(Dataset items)
>>>

-- ==== Sys2Proof/Laws/Keep.lean ====
section
/-! SUPPORT. What keeps the form of the tables of a package (`Package.wf`, R106 to R108, R193): the memory operations, the
label table, and the ways in which effects are put together. -/

namespace Sys2Proof.Machine

/-! ### Packages that agree on memory and labels -/

/-- A package with the memory, granule labels and label table of a well-formed one is well formed. -/
theorem wf_of_eq {p q : Package} (hm : q.mem = p.mem) (hg : q.glabels = p.glabels) (hl : q.labels = p.labels)
    (h : p.wf = true) : q.wf = true := by
  unfold Package.wf at *
  rwa [hm, hg, hl]

/-- The form of a package says something of its memory, granule labels and label table only. -/
theorem wf_mk x0 x1 x2 x3 x4 x5 x6 x7 x8 x9 x10 x11 x12 x13 x14 x15 x16 x17 x18 x19 x20 x21 x22 x23 x24 x25 y m g x26 x27
    x28 x29 x30 x31 l x32 x33 x34 x35 x36 x37 x38 x39 x40 x41 x42 x43 x44 x45 x46 x47 x48 :
    (Package.mk x0 x1 x2 x3 x4 x5 x6 x7 x8 x9 x10 x11 x12 x13 x14 x15 x16 x17 x18 x19 x20 x21 x22 x23 x24 x25 y m g x26 x27
      x28 x29 x30 x31 l x32 x33 x34 x35 x36 x37 x38 x39 x40 x41 x42 x43 x44 x45 x46 x47 x48).wf
      = (Memory.wf m && spWf (0 : Lbl) g && labelsWf l) := rfl

theorem wf_back {p : Package} (h : p.wf = true) :
    (Memory.wf p.mem && spWf (0 : Lbl) p.glabels && labelsWf p.labels) = true := h

theorem wf_iff (p : Package) :
    p.wf = true ↔ Memory.wf p.mem = true ∧ spWf (0 : Lbl) p.glabels = true ∧ labelsWf p.labels = true := by
  simp [Package.wf, and_assoc]

/-- The second of a pair that is known. -/
theorem wf_snd {α : Type} {x : α × Package} {a : α} {q : Package} (h : x = (a, q)) (hx : x.2.wf = true) : q.wf = true := by
  rw [h] at hx; exact hx

/-- A fold keeps the form if each of its steps does. -/
theorem wf_foldl {α : Type} {f : Package → α → Package} {l : List α} {p : Package} (h : p.wf = true)
    (hf : ∀ p x, p.wf = true → (f p x).wf = true) : (l.foldl f p).wf = true := by
  induction l generalizing p with
  | nil => exact h
  | cons x xs ih => exact ih (hf _ _ h)

/-- The same for a fold that carries a value beside the package. -/
theorem wf_foldl_snd {α β : Type} {f : β × Package → α → β × Package} {l : List α} {x : β × Package} (h : x.2.wf = true)
    (hf : ∀ x a, x.2.wf = true → (f x a).2.wf = true) : (l.foldl f x).2.wf = true := by
  induction l generalizing x with
  | nil => exact h
  | cons y ys ih => exact ih (hf _ _ h)

/-- The first of a pair that is known. -/
theorem wf_fst {β : Type} {x : Package × β} {b : β} {q : Package} (h : x = (q, b)) (hx : x.1.wf = true) : q.wf = true := by
  rw [h] at hx; exact hx

/-! ### The memory operations -/

theorem wf_pokeBytes (p : Package) (pa : Nat) (bs : List Byte) (h : p.wf = true) : (p.pokeBytes pa bs).wf = true := by
  rw [wf_iff] at *
  exact ⟨spWf_putBytes _ _ h.1, h.2.1, h.2.2⟩

theorem wf_poke (p : Package) (pa n v : Nat) (h : p.wf = true) : (p.poke pa n v).wf = true := wf_pokeBytes _ _ _ h

theorem wf_mem {p : Package} {m : List Host.Cell} (hm : Memory.wf m = true) (h : p.wf = true) : ({ p with mem := m }).wf = true := by
  rw [wf_iff] at *
  exact ⟨hm, h.2⟩

/-- Fields of a package beside memory, granule labels and label table say nothing of its form. -/
theorem wf_parts {p q : Package} (hm : Memory.wf p.mem = true → Memory.wf q.mem = true)
    (hg : spWf (0 : Lbl) p.glabels = true → spWf (0 : Lbl) q.glabels = true) (hl : q.labels = p.labels) (h : p.wf = true) : q.wf = true := by
  rw [wf_iff] at *
  exact ⟨hm h.1, hg h.2.1, hl ▸ h.2.2⟩

theorem wf_setGlabel (p : Package) (g : Nat) (l : Lbl) (h : p.wf = true) : (p.setGlabel g l).wf = true := by
  rw [wf_iff] at *
  exact ⟨h.1, spWf_spSet h.2.1, h.2.2⟩

/-- No byte is listed in the memory of a package at reset, and its label table is that of R106. -/
theorem wf_reset : Package.reset.wf = true := rfl

/-! ### The label table -/

theorem labelsWfFrom_mono {lo lo' : Nat} {seen : List Mask} {es : List (Nat × Mask)} (hle : lo' ≤ lo)
    (h : labelsWfFrom lo seen es = true) : labelsWfFrom lo' seen es = true := by
  cases es with
  | nil => rfl
  | cons e es =>
    simp only [labelsWfFrom, Bool.and_eq_true, decide_eq_true_eq] at *
    exact ⟨⟨⟨by omega, h.1.1.2⟩, h.1.2⟩, h.2⟩

theorem labelsWfFrom_le {lo : Nat} {seen : List Mask} {es : List (Nat × Mask)} (h : labelsWfFrom lo seen es = true) :
    ∀ e ∈ es, lo ≤ e.1 := by
  induction es generalizing lo seen with
  | nil => simp
  | cons x xs ih =>
    simp only [labelsWfFrom, Bool.and_eq_true, decide_eq_true_eq] at h
    intro e he
    rcases List.mem_cons.mp he with rfl | he
    · exact h.1.1.1
    · have := ih h.2 e he
      omega

theorem labelsWfFrom_seen {lo : Nat} {seen : List Mask} {m : Mask} {es : List (Nat × Mask)} (hm : ∀ e ∈ es, e.2 ≠ m)
    (h : labelsWfFrom lo seen es = true) : labelsWfFrom lo (m :: seen) es = true := by
  suffices H : ∀ (pre : List Mask) lo, labelsWfFrom lo (pre ++ seen) es = true → labelsWfFrom lo (pre ++ m :: seen) es = true from
    H [] lo h
  clear h lo
  induction es with
  | nil => intros; rfl
  | cons x xs ih =>
    intro pre lo h
    simp only [labelsWfFrom, Bool.and_eq_true, decide_eq_true_eq] at *
    refine ⟨⟨h.1.1, ?_⟩, ih (fun e he => hm e (List.mem_cons_of_mem _ he)) (x.2 :: pre) _ h.2⟩
    have := hm x List.mem_cons_self
    simp_all

/-- A new entry at a free index and for an owner set without an entry keeps the table's form (R107, R108). -/
theorem labelsWfFrom_insertBy {lo k : Nat} {seen : List Mask} {m : Mask} {es : List (Nat × Mask)} (hk : lo ≤ k) (hf : k < 0xFFFF)
    (hs : m ∉ seen) (hi : ∀ e ∈ es, e.1 ≠ k) (hm : ∀ e ∈ es, e.2 ≠ m) (h : labelsWfFrom lo seen es = true) :
    labelsWfFrom lo seen (insertBy (·.1) (k, m) es) = true := by
  induction es generalizing lo seen with
  | nil => simp [insertBy, labelsWfFrom, hk, hf, hs]
  | cons x xs ih =>
    have hx := hi x List.mem_cons_self
    have hmx := hm x List.mem_cons_self
    simp only [labelsWfFrom, Bool.and_eq_true, decide_eq_true_eq] at h
    simp only [insertBy]
    split
    · next hlt =>
      simp only [labelsWfFrom, Bool.and_eq_true, decide_eq_true_eq]
      refine ⟨⟨⟨hk, hf⟩, by simp [hs]⟩, ⟨⟨by omega, h.1.1.2⟩, ?_⟩, ?_⟩
      · have := h.1.2
        simp_all
      · have := labelsWfFrom_seen (m := m) (fun e he => hm e (List.mem_cons_of_mem _ he)) h.2
        have h3 := labelsWfFrom_seen (seen := x.2 :: seen) (m := m) (fun e he => hm e (List.mem_cons_of_mem _ he)) h.2
        suffices ∀ (es : List (Nat × Mask)) lo pre, labelsWfFrom lo (pre ++ m :: x.2 :: seen) es = true →
            labelsWfFrom lo (pre ++ x.2 :: m :: seen) es = true from this xs _ [] h3
        intro es
        induction es with
        | nil => intros; rfl
        | cons y ys ihy =>
          intro lo pre hy
          simp only [labelsWfFrom, Bool.and_eq_true, decide_eq_true_eq] at *
          refine ⟨⟨hy.1.1, ?_⟩, ihy _ (y.2 :: pre) hy.2⟩
          have := hy.1.2
          simp_all
    · next hge =>
      simp only [labelsWfFrom, Bool.and_eq_true, decide_eq_true_eq]
      refine ⟨h.1, ih (by omega) ?_ (fun e he => hi e (List.mem_cons_of_mem _ he))
        (fun e he => hm e (List.mem_cons_of_mem _ he)) h.2⟩
      simp [hs, Ne.symm hmx]

theorem labelsWf_insertBy {k : Nat} {m : Mask} {es : List (Nat × Mask)} (hf : k < 0xFFFF) (hi : ∀ e ∈ es, e.1 ≠ k)
    (hm : ∀ e ∈ es, e.2 ≠ m) (h : labelsWf es = true) : labelsWf (insertBy (·.1) (k, m) es) = true := by
  cases es with
  | nil => simp [labelsWf] at h
  | cons x xs =>
    simp only [labelsWf, Bool.and_eq_true, beq_iff_eq] at h
    obtain ⟨rfl, h⟩ := h
    have h0 : (0 : Nat) ≠ k := hi _ List.mem_cons_self
    have hm0 : (0 : Mask) ≠ m := hm _ List.mem_cons_self
    simp only [insertBy, Nat.not_lt_zero, if_false, labelsWf, beq_self_eq_true, Bool.true_and]
    exact labelsWfFrom_insertBy (by omega) hf (by simpa using Ne.symm hm0) (fun e he => hi e (List.mem_cons_of_mem _ he))
      (fun e he => hm e (List.mem_cons_of_mem _ he)) h

/-- `freeIndex` answers a number that is no index of the table. -/
theorem freeIndex_free {lo n : Nat} {seen : List Mask} {es : List (Nat × Mask)} (hn : n ≤ lo) (h : labelsWfFrom lo seen es = true) :
    n ≤ freeIndex n es ∧ ∀ e ∈ es, e.1 ≠ freeIndex n es := by
  induction es generalizing lo n seen with
  | nil => simp [freeIndex]
  | cons x xs ih =>
    obtain ⟨a, b⟩ := x
    simp only [labelsWfFrom, Bool.and_eq_true, decide_eq_true_eq] at h
    simp only [freeIndex]
    split
    · next heq =>
      have := ih (n := n + 1) (by omega) h.2
      refine ⟨by omega, ?_⟩
      intro e he
      rcases List.mem_cons.mp he with rfl | he
      · simp only; omega
      · exact this.2 e he
    · next hne =>
      refine ⟨Nat.le_refl _, ?_⟩
      intro e he
      rcases List.mem_cons.mp he with rfl | he
      · simp only; omega
      · have := labelsWfFrom_le h.2 e he
        omega

theorem findMask_none {p : Package} {m : Mask} (h : p.findMask m = none) : ∀ e ∈ p.labels, e.2 ≠ m := by
  intro e he heq
  simp only [Package.findMask, Option.map_eq_none_iff, List.find?_eq_none] at h
  exact h e he (by simp [heq])

/-- The label of an owner set: the package that `labelFor` answers differs only in its label table, which keeps its form. -/
theorem labelFor_spec {p q : Package} {m : Mask} {l : Lbl} (h : p.labelFor m = some (l, q)) :
    q = { p with labels := q.labels } ∧ (p.wf = true → q.wf = true) := by
  simp only [Package.labelFor] at h
  split at h
  · simp only [Option.some.injEq, Prod.mk.injEq] at h
    obtain ⟨-, rfl⟩ := h
    exact ⟨rfl, id⟩
  · next hn =>
    split at h
    · next hk =>
      simp only [Option.some.injEq, Prod.mk.injEq] at h
      obtain ⟨-, rfl⟩ := h
      refine ⟨rfl, fun hw => ?_⟩
      rw [wf_iff] at *
      refine ⟨hw.1, hw.2.1, labelsWf_insertBy hk ?_ (findMask_none hn) hw.2.2⟩
      have hl := hw.2.2
      cases he : p.labels with
      | nil => simp
      | cons x xs =>
        rw [he] at hl
        simp only [labelsWf, Bool.and_eq_true, beq_iff_eq] at hl
        obtain ⟨rfl, hl⟩ := hl
        have hf := freeIndex_free (n := 1) (by omega) hl
        intro e hm
        simp only [freeIndex, if_true]
        rcases List.mem_cons.mp hm with rfl | hm
        · exact Nat.ne_of_lt hf.1
        · exact hf.2 e hm
    · simp at h

theorem wf_labelFor {p q : Package} {m : Mask} {l : Lbl} (h : p.labelFor m = some (l, q)) (hw : p.wf = true) : q.wf = true :=
  (labelFor_spec h).2 hw

/-- What a stopped effect leaves behind is the label table that it reached. -/
theorem wf_keep (p q : Package) (h : p.wf = true) (hq : q.wf = true) : (p.keep q).wf = true := by
  rw [wf_iff] at *
  exact ⟨h.1, h.2.1, hq.2.2⟩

<<<

Instructions to follow: Your answer should hold every line of the entries that contains the string "suffices".

Result:
  suffices H : ∀ (pre : List Mask) lo, labelsWfFrom lo (pre ++ seen) es = true → labelsWfFrom lo (pre ++ m :: seen) es = true from
        suffices ∀ (es : List (Nat × Mask)) lo pre, labelsWfFrom lo (pre ++ m :: x.2 :: seen) es = true →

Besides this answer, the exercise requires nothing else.